LANZHOU: Nature reserve workers in Northwest China's Gansu Province are busy coming up with a plan to help feed giant pandas as they are suffering from a food shortage caused by arrow bamboo flowering.

Zhang Kerong, director of the Baishuijiang State Nature Reserve, said a new food source will be found to keep the pandas going.

Zhang said that arrow bamboo the pandas' favourite flowers then goes to seed just before it dies. Giant pandas do not eat bamboo once it blooms, and it takes 10 years for a new supply to grow. Bamboo blooming in the early 1980s caused the deaths of about 250 giant pandas.

Zhang said that 22 giant pandas living in the Bikou and Rangshuihe areas, where much of the bamboo is blooming, are facing the threat of starvation.

Workers in the reserve will move old and weak giant pandas and lure fit pandas to new habitats, Zhang said.

According to World Wide Fund for Nature, a giant panda may consume 12-18 kilograms of bamboo a day to meet its energy requirements. The habitat of giant pandas is in Gansu, Shaanxi provinces in Northwest China and Sichuan Province in Southwest China to the east of the Qinghai-Tibetan Plateau.
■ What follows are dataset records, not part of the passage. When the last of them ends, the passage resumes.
-- ==== Sys2Proof/Machine/Ops.lean ====
section
/-!
DEFINITION. Machine/Ops.lean: the named operations over maps, registers, memory, translation, packets, traps.

Every access of an instruction goes through these. Taking an exception is `takeTrap` and `takeAsync`; the return from one
is `returnTrap` (spec/02, R38 to R43).
-/
namespace Sys2Proof.Machine

open Sys2Proof

/-- The outcome of a meaning. -/
abbrev Out := Host.Outcome State Fault Refusal

/-! ### Widths -/

/-- Bits of a width (spec/03, R47). -/
def widthBits : Width → Nat
  | .w8 => 8
  | .w16 => 16
  | .w32 => 32
  | .w64 => 64

/-- Bytes of a width. -/
def widthBytes (w : Width) : Nat := widthBits w / 8

/-- The width tag a format gives its destination (spec/02, R22). -/
def fmtWidth : Fmt → Width
  | .int8 => .w8
  | .int16 => .w16
  | .int32 => .w32
  | .int64 => .w64
  | .uint8 => .w8
  | .uint16 => .w16
  | .uint32 => .w32
  | .uint64 => .w64
  | .fp16 => .w16
  | .bf16 => .w16
  | .fp32 => .w32
  | .fp64 => .w64
  | .rq8 => .w8
  | .rq16 => .w16
  | .ra48 => .w64

/-! ### Sparse maps -/

/-- The entry of key k, or the default of an unlisted key. -/
def mapGet {α : Type} (d : α) : List (Nat × α) → Nat → α
  | [], _ => d
  | (k, x) :: m, i => if k = i then x else mapGet d m i

/-- Sets the entry of key i, keeping the keys ascending. -/
def mapSet {α : Type} (i : Nat) (x : α) : List (Nat × α) → List (Nat × α)
  | [] => [(i, x)]
  | (k, y) :: m => if i < k then (i, x) :: (k, y) :: m else if i = k then (i, x) :: m else (k, y) :: mapSet i x m

/-- Removes the entry of key i. -/
def mapDel {α : Type} (i : Nat) (m : List (Nat × α)) : List (Nat × α) := m.filter (fun e => e.1 != i)

/-- Inserts into an ascending list without repeats. -/
def insertNat (i : Nat) : List Nat → List Nat
  | [] => [i]
  | k :: m => if i < k then i :: k :: m else if i = k then k :: m else k :: insertNat i m

/-- Replaces the element at position i, where there is one. -/
def setAt {α : Type} (l : List α) (i : Nat) (x : α) : List α := l.set i x

/-- An indexed list. -/
def indexed {α : Type} (l : List α) : List (Nat × α) := (List.range l.length).zip l

/-! ### Units of the package -/

/-- Hart number i (spec/00, R2). -/
def State.hart (s : State) (i : Nat) : Hart := mapGet (Hart.reset (i % 8)) s.harts i

/-- Replaces hart number i. -/
def State.setHart (s : State) (i : Nat) (h : Hart) : State := { s with harts := mapSet i h s.harts }

/-- Changes hart number i. -/
def State.updHart (s : State) (i : Nat) (f : Hart → Hart) : State := s.setHart i (f (s.hart i))

/-- The hart that executes. -/
def State.me (s : State) : Hart := s.hart s.cur

/-- Changes the hart that executes. -/
def State.updMe (s : State) (f : Hart → Hart) : State := s.updHart s.cur f

/-- Core number i over the package. -/
def State.core (s : State) (i : Nat) : Core := mapGet Core.reset s.cores i

/-- Changes core number i. -/
def State.updCore (s : State) (i : Nat) (f : Core → Core) : State := { s with cores := mapSet i (f (s.core i)) s.cores }

/-- Cluster number i over the package. -/
def State.cluster (s : State) (i : Nat) : Cluster := mapGet Cluster.reset s.clusters i

/-- Changes cluster number i. -/
def State.updCluster (s : State) (i : Nat) (f : Cluster → Cluster) : State :=
  { s with clusters := mapSet i (f (s.cluster i)) s.clusters }

/-- Die number i. -/
def State.die (s : State) (i : Nat) : Die := mapGet Die.reset s.dies i

/-- Changes die number i. -/
def State.updDie (s : State) (i : Nat) (f : Die → Die) : State := { s with dies := mapSet i (f (s.die i)) s.dies }

/-- The core of a hart (spec/00, R2). -/
def coreOf (h : Nat) : Nat := h / 8
/-- The cluster of a hart. -/
def clusterOf (h : Nat) : Nat := h / 64
/-- The die of a hart. -/
def dieOf (h : Nat) : Nat := h / 768
/-- The partition of a hart: that of its cluster (spec/25, R368). -/
def State.pidOf (s : State) (h : Nat) : BitVec 5 := (s.cluster (clusterOf h)).pid

/-- The compute dies stay in reset until an image has been accepted (spec/25, R372; assumption log, 48: DEDUCED). -/
def State.diesHeld (s : State) : Bool :=
  match s.boot with
  | .rom => true
  | .stage1 => false
  | .delveloth => false
  | .stopped passed => !passed

/-! ### Scalar registers -/

/-- Reads a scalar register; s0 reads zero (spec/02, R18, R19). -/
def Hart.getS (h : Hart) (r : SReg) : Word := if r = 0 then 0 else h.s.get r.toFin

/-- Writes a scalar register; a write to s0 is discarded (spec/02, R19). -/
def Hart.setS (h : Hart) (r : SReg) (x : Word) : Hart := if r = 0 then h else { h with s := h.s.set r.toNat x r.isLt }

/-- Reads a scalar register of the hart that executes. -/
def State.rs (s : State) (r : SReg) : Word := s.me.getS r

/-- Acts as hart h, for an event. -/
def State.onHart (s : State) (h : Nat) (f : State → State) : State := { f { s with cur := h } with cur := s.cur }

/-- Completes an S-word that writes no register: the next word. -/
def State.adv (s : State) : State := s.updMe fun h => { h with pc := h.pc + 4, swait := .none }

/-- Completes an S-word with its result in sd. -/
def State.wr (s : State) (sd : SReg) (x : Word) : State :=
  s.updMe fun h => { h.setS sd x with pc := h.pc + 4, swait := .none }

/-- Completes an S-word at another address: a taken branch or a jump. -/
def State.jump (s : State) (pc : Word) : State := s.updMe fun h => { h with pc := pc, swait := .none }

/-! ### Memory -/

/-- The byte at a location: what an unlisted one reads as is zero (assumption log, 2: DESIGN CHOICE). -/
def memGet : List Host.Cell → Nat → Byte
  | [], _ => 0
  | (k, b) :: m, i => if k = i then b else memGet m i

/-- Sets the byte of a location, keeping the locations ascending. -/
def memPut (i : Nat) (b : Byte) : List Host.Cell → List Host.Cell
  | [] => [(i, b)]
  | (k, c) :: m =>
    if i < k then (i, b) :: (k, c) :: m
    else if i = k then (i, b) :: m
    else (k, c) :: memPut i b m

/-- Writes a byte; a zero removes the entry. -/
def memSet (i : Nat) (b : Byte) (m : List Host.Cell) : List Host.Cell :=
  if b = 0 then m.filter (fun c => c.1 != i) else memPut i b m

/-- The canonical form: locations strictly rising, no listed byte zero. -/
def memWf : List Host.Cell → Bool
  | [] => true
  | [c] => c.2 != 0
  | c :: d :: m => c.2 != 0 && decide (c.1 < d.1) && memWf (d :: m)

/-- The locations of die d's shared SRAM, from its first byte (spec/21, R329). -/
def sramBase (d : Nat) : Nat := 2 ^ 52 + d * 2 ^ 32
/-- The locations of a cluster's scratchpad (spec/18, R272). -/
def padBase (cl : Nat) : Nat := 2 ^ 53 + cl * 2 ^ 32
/-- The locations of a core's TCM (spec/18, R272). -/
def tcmBase (core : Nat) : Nat := 2 ^ 54 + core * 2 ^ 32
/-- The locations of the boot SRAM (spec/25, R378). -/
def bootBase : Nat := 2 ^ 55

/-- The end of the HBM of both dies (spec/25, R362). -/
def hbmEnd : Nat := 0x60_0000_0000

/-- The 64-byte line of a location. -/
def lineOf (loc : Nat) : Nat := loc / 64

/-- The line of a location lies in a span that is read under another key than its contents were written under. -/
def Lost.holds (x : Lost) (loc : Nat) : Bool := decide (x.base ≤ 64 * lineOf loc ∧ 64 * lineOf loc < x.base + x.size)

/-- The span of that kind that a location lies in. -/
def lostAt (s : State) (loc : Nat) : Option Lost := s.lost.find? fun x => x.holds loc

/-- What is left of such a span without the locations from lo up to hi. -/
def Lost.cut (lo hi : Nat) (x : Lost) : List Lost :=
  if hi ≤ x.base ∨ x.base + x.size ≤ lo then [x]
  else [{ x with size := lo - x.base }, { x with base := hi, size := x.base + x.size - hi }].filter fun y => y.size != 0

/-- The spans without the locations from lo up to hi. -/
def cutLost (lo hi : Nat) (l : List Lost) : List Lost := l.flatMap (Lost.cut lo hi)

/-- The key that the contents of a line were written under, the latest entry first; what no entry covers is in clear. -/
def keyAt (line : Nat) (l : List Keyed) : Nat :=
  ((l.find? fun x => decide (x.base ≤ 64 * line ∧ 64 * line < x.base + x.size)).map (·.key)).getD 0

/-- A line through a cipher under a key, with its number PA[51:6] as the tweak; key 0 is none (spec/25, R370). -/
def underKey (f : List (List Nat) → List Nat → List Nat) (key line : Nat) (bs : List Byte) : List Byte :=
  if key = 0 then bs else xts f (Config.memKey (key - 1)) line bs

/-- A byte of a line whose contents are under one key and which is read under another, now: what lies in memory under the
first, deciphered under the second (spec/25, R370). -/
def readAs (mem : List Host.Cell) (keyed : List Keyed) (now loc : Nat) : Byte :=
  let line := lineOf loc
  let bs := (List.range 64).map fun i => memGet mem (64 * line + i)
  ((underKey decipher now line (underKey encipher (keyAt line keyed) line bs))[loc % 64]?).getD 0

/-- A byte of memory, as the controller of its line reads it (spec/25, R370; assumption log, 12: DESIGN CHOICE). -/
def State.byte (s : State) (loc : Nat) : Byte :=
  match lostAt s loc with
  | some x => readAs s.mem s.keyed x.now loc
  | none => memGet s.mem loc

/-- Bytes from a location. -/
def State.bytes (s : State) (loc n : Nat) : List Byte := (List.range n).map fun i => s.byte (loc + i)

/-- Writes a byte into memory. -/
def State.poke (s : State) (loc : Nat) (b : Byte) : State := { s with mem := memSet loc b s.mem }

/-- A 64-byte line is written whole, as it is read, under the key that it is read under (spec/25, R370). -/
def State.reseal (s : State) (x : Lost) (line : Nat) : State :=
  { s with
    mem := (List.range 64).foldl (fun m i => memSet (64 * line + i) (s.byte (64 * line + i)) m) s.mem,
    lost := cutLost (64 * line) (64 * line + 64) s.lost,
    keyed := ⟨64 * line, 64, x.now⟩ :: s.keyed }

/-- Writes a byte at its point of performance: a line that is read under another key than its contents were written under
comes under the new one with it (spec/25, R370). -/
def State.setByte (s : State) (loc : Nat) (b : Byte) : State :=
  match lostAt s loc with
  | none => s.poke loc b
  | some x => (s.reseal x (lineOf loc)).poke loc b

/-- Bytes as a number, little-endian (spec/03, R44). -/
def leNat : List Byte → Nat
  | [] => 0
  | b :: bs => b.toNat + 256 * leNat bs

/-- The low n bytes of a number, little-endian. -/
def toLe : Nat → Nat → List Byte
  | 0, _ => []
  | n + 1, x => BitVec.ofNat 8 x :: toLe n (x / 256)

/-- Cells from a location. -/
def cellsAt (loc : Nat) (bs : List Byte) : List Host.Cell := (indexed bs).map fun e => (loc + e.1, e.2)

/-- Performs cells. -/
def State.setCells (s : State) (cs : List Host.Cell) : State := cs.foldl (fun s c => s.setByte c.1 c.2) s

/-- Performs bytes from a location. -/
def State.setBytes (s : State) (loc : Nat) (bs : List Byte) : State := s.setCells (cellsAt loc bs)

/-- The base of the unit in which poison is kept: a 64-byte line of HBM, an 8-byte word of SRAM (spec/25, R366). -/
def poisonUnit (loc : Nat) : Nat := if loc < 2 ^ 52 then loc / 64 * 64 else loc / 8 * 8

/-- The size of that unit. -/
def poisonSize (loc : Nat) : Nat := if loc < 2 ^ 52 then 64 else 8

/-- Whether n bytes of memory meet poison. -/
def State.poisoned (s : State) (loc n : Nat) : Bool :=
  s.poison != [] && (List.range n).any fun i => s.poison.contains (poisonUnit (loc + i))

/-- A line whose read response is met poisoned in this step (spec/21, R328). -/
def State.loses (s : State) (line : Nat) : Bool := s.lossy.contains line

/-- Whether a read of n bytes meets poison: in memory, or in the response that carries a line of them (spec/21, R328; spec/25,
R367). -/
def State.readsPoison (s : State) (loc n : Nat) : Bool :=
  s.poisoned loc n || (s.lossy != [] && (List.range n).any fun i => s.loses (lineOf (loc + i)))

/-- Marks the unit of a location poisoned. -/
def State.addPoison (s : State) (loc : Nat) : State := { s with poison := insertNat (poisonUnit loc) s.poison }

/-- Clears the poison of the units that a write covers whole (spec/25, R366). -/
def State.clearPoison (s : State) (locs : List Nat) : State :=
  if s.poison = [] then s
  else { s with poison := s.poison.filter fun u => !(List.range (poisonSize u)).all fun i => locs.contains (u + i) }

/-- Performs bytes from a location, as a write that clears the poison of what it covers whole (spec/25, R366). -/
def State.putBytes (s : State) (loc : Nat) (bs : List Byte) : State :=
  (s.setBytes loc bs).clearPoison ((cellsAt loc bs).map (·.1))

/-! ### Translation -/

/-- What an access is for (spec/05, R85; spec/21, R334). -/
inductive Acc where
  | load | store | atomic | fetch
deriving DecidableEq, Repr

/-- The cause of a translation fault (spec/02, R37). -/
def Acc.cause : Acc → BitVec 6
  | .load => 0x06
  | .store => 0x07
  | .atomic => 0x07
  | .fetch => 0x08

/-- An access that cannot be made: its cause and subcode. -/
structure AccErr where
  code : BitVec 6
  sub : BitVec 8
deriving DecidableEq, Repr

/-- The page size of a leaf: 1 GiB, 2 MiB, 64 KiB (spec/21, R334). -/
def pageSize (level : Nat) : Nat := if level = 1 then 2 ^ 30 else if level = 2 then 2 ^ 21 else 2 ^ 16

/-- The index of a level into its table (spec/21, R334). -/
def levelIndex (level va : Nat) : Nat :=
  match level with
  | 0 => va / 2 ^ 43 % 8192
  | 1 => va / 2 ^ 30 % 8192
  | 2 => va / 2 ^ 21 % 512
  | _ => va / 2 ^ 16 % 32

/-- An 8-byte table entry. -/
def State.entry (s : State) (pa : Nat) : Word := BitVec.ofNat 64 (leNat (s.bytes pa 8))

/-- The pa field of a table entry, as an address. -/
def entryPa (e : Word) : Nat := (e.extractLsb' 16 36).toNat * 2 ^ 16

/-- One level of the walk, with the levels below it; peek gives an entry from a walk cache; none is a miss whatever the
access (spec/21, R334). -/
def walkFrom (s : State) (peek : Nat → Option Word) (asid : BitVec 16) (va table level : Nat) : Nat → Option TlbEntry
  | 0 => none
  | fuel + 1 =>
    let e := (peek level).getD (s.entry (table + 8 * levelIndex level va))
    if !e.getLsbD 0 || e.extractLsb' 52 12 != 0 || e.extractLsb' 6 10 != 0 then none
    else if e.getLsbD 1 then
      if level = 0 || entryPa e % pageSize level != 0 then none
      else some { asid := asid, level := level, va := va / pageSize level * pageSize level, pa := entryPa e,
                  u := e.getLsbD 5, x := e.getLsbD 4, w := e.getLsbD 3, r := e.getLsbD 2 }
    else if level = 3 then none
    else walkFrom s peek asid va (entryPa e) (level + 1) fuel

/-- The root array's entry of an ASID on die d (spec/21, R334). -/
def rootEntry (s : State) (d : Nat) (asid : BitVec 16) : Word :=
  s.entry ((s.die d).root.toNat / 8 * 8 % 2 ^ 52 + 8 * asid.toNat)

/-- The walk of the tables of die d (spec/21, R334). -/
def walkWith (s : State) (d : Nat) (peek : Nat → Option Word) (asid : BitVec 16) (va : Nat) : Option TlbEntry :=
  let e := rootEntry s d asid
  if e.getLsbD 0 && e.extractLsb' 52 12 == 0 && e.extractLsb' 1 15 == 0 then
    walkFrom s peek asid va (entryPa e) 0 4
  else none

/-- The walk of a unit that has no walk cache. -/
def walkDie (s : State) (d : Nat) (asid : BitVec 16) (va : Nat) : Option TlbEntry := walkWith s d (fun _ => none) asid va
Approximately 1,600 giant pandas live in the wild.

As of late last year, flowering bamboo covered more than 7,000 hectares of the nature reserve, and this area has continued to expand.

The nature reserve, occupying about 220,000 hectares, has 102 resident giant pandas living wild.

More than 1,500 giant pandas live in the wild across the country, according to a survey by the State Forestry Administration.

In Sichuan and Shaanxi provinces, two other giant panda habitats, arrow bamboo is also blooming.

The Baishuijiang reserve and the local government have spread the word about panda protection and asked locals not to harm the hungry animals if they roam around villages looking for food.

Zhang said the reserve will dispatch frequent patrols and rescue giant pandas in danger of starvation.

Early this year, panda protection in Baishuijiang State Nature Reserve was found to have helped the giant pandas increase their numbers.

The third survey conducted by the provincial forestry authority in February shows the population has increased by six in the last 12 years.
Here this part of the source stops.